(Beginning of RECORDS PROVIDED)

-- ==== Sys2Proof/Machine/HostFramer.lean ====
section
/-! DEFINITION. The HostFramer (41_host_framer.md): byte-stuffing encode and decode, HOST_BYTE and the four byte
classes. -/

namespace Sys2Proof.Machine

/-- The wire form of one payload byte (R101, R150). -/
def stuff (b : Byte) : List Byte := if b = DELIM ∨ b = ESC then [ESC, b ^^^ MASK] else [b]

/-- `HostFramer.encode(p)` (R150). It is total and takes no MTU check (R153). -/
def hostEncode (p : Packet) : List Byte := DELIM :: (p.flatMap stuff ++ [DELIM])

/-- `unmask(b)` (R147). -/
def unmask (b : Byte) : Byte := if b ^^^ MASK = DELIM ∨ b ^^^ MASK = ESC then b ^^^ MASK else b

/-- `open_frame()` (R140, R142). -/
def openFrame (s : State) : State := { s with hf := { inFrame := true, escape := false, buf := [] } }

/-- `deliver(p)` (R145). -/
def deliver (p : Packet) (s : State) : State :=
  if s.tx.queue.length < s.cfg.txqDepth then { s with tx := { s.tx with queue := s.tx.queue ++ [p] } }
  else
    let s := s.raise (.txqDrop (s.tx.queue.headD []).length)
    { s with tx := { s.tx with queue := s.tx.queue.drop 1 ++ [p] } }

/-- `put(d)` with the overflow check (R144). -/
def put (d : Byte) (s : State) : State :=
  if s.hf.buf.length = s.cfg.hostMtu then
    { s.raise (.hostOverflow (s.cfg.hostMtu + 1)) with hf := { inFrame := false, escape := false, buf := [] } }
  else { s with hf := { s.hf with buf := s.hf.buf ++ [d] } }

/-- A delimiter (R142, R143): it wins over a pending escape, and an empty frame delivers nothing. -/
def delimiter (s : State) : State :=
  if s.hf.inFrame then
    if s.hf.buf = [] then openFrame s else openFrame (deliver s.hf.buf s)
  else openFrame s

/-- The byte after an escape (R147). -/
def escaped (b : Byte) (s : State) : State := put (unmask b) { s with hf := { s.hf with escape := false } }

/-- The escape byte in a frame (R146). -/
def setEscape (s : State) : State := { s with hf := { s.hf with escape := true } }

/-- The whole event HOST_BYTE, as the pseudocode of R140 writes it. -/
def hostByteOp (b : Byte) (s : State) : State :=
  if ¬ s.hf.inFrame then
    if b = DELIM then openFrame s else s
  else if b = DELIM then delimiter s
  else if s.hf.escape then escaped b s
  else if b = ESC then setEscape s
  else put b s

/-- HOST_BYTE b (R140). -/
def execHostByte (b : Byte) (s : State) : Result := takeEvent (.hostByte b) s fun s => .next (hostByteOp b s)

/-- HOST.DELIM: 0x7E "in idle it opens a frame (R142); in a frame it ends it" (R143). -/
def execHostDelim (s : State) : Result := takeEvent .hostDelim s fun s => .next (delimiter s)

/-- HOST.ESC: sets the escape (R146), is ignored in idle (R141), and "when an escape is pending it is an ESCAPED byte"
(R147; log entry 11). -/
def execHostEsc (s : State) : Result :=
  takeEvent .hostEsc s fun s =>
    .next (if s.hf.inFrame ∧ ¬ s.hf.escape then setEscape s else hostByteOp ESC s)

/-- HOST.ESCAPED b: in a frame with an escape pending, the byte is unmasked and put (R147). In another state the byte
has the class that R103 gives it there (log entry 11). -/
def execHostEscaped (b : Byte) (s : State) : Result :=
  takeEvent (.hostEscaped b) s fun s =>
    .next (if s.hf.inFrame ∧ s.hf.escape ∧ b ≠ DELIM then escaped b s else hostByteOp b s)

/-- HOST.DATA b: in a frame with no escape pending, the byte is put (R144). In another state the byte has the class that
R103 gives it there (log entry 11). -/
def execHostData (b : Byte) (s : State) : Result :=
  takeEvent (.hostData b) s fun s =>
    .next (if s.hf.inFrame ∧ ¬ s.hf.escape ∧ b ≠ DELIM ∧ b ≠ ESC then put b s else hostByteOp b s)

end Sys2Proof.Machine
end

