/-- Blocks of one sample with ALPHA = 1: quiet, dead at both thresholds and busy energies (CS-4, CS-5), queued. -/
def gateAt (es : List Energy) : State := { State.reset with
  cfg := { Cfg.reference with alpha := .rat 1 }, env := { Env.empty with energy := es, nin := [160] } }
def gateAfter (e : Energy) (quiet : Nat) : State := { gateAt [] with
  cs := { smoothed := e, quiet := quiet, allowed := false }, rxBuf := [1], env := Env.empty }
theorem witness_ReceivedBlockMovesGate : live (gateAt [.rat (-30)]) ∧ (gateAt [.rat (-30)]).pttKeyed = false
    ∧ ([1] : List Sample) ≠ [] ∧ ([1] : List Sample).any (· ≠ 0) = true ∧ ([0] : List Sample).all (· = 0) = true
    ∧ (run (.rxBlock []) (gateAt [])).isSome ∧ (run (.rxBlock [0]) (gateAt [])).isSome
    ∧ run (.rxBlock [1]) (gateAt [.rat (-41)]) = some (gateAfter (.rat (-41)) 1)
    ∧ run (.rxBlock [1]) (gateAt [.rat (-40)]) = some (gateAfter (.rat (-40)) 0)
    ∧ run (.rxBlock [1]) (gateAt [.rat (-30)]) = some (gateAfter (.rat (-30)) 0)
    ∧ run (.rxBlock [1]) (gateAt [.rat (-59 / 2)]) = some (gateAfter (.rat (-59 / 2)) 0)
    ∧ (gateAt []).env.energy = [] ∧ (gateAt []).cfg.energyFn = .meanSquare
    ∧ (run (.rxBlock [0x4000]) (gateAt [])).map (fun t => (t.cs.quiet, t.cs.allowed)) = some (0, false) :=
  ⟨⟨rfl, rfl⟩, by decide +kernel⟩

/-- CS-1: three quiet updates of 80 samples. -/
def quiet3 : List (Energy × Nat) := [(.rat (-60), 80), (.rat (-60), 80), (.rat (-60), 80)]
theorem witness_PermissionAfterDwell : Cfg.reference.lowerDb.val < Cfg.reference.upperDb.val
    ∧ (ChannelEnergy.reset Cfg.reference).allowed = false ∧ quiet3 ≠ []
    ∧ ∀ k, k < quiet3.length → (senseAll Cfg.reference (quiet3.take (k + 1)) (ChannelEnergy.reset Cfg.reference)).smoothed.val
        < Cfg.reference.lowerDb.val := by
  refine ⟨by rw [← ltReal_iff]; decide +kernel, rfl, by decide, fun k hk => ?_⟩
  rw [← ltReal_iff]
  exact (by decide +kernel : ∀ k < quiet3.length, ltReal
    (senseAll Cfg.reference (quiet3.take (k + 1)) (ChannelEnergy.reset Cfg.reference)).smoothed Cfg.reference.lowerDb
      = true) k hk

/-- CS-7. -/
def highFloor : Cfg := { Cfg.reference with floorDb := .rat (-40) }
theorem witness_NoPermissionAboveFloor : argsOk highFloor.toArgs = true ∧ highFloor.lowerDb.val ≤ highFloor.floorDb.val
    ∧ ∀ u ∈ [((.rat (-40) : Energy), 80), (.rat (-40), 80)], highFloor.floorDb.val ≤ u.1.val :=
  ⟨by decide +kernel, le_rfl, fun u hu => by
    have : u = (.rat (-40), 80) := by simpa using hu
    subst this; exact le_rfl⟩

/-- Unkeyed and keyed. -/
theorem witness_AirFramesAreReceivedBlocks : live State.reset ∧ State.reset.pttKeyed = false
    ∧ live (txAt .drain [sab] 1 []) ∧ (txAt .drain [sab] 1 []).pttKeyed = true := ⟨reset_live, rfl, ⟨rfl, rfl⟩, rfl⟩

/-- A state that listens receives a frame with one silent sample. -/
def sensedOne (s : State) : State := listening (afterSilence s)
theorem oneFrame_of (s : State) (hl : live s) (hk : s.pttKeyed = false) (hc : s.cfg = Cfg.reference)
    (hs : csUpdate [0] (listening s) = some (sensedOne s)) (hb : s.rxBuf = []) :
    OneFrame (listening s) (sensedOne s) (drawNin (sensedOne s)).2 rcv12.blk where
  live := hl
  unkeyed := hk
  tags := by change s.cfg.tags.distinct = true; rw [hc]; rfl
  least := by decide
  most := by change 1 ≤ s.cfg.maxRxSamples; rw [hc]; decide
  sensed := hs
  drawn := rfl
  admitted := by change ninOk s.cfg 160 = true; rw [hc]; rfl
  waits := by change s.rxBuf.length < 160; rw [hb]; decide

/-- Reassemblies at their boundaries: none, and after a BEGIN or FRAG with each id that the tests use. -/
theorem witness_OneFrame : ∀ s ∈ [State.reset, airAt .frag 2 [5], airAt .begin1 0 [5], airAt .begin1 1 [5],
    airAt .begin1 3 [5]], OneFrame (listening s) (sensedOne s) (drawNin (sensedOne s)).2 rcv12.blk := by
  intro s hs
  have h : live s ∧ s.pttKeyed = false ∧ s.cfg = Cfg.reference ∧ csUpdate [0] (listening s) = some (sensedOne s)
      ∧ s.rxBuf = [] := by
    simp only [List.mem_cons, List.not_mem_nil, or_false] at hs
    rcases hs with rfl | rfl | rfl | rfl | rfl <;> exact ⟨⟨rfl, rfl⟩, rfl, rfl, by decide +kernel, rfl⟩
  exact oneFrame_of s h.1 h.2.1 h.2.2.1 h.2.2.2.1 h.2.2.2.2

(End of RECORDS PROVIDED)

■ TASK TO CARRY OUT
Using the data above, count the lines where "pending" appears. Reply with the number only.

■ RESULT OF THE EXERCISE
4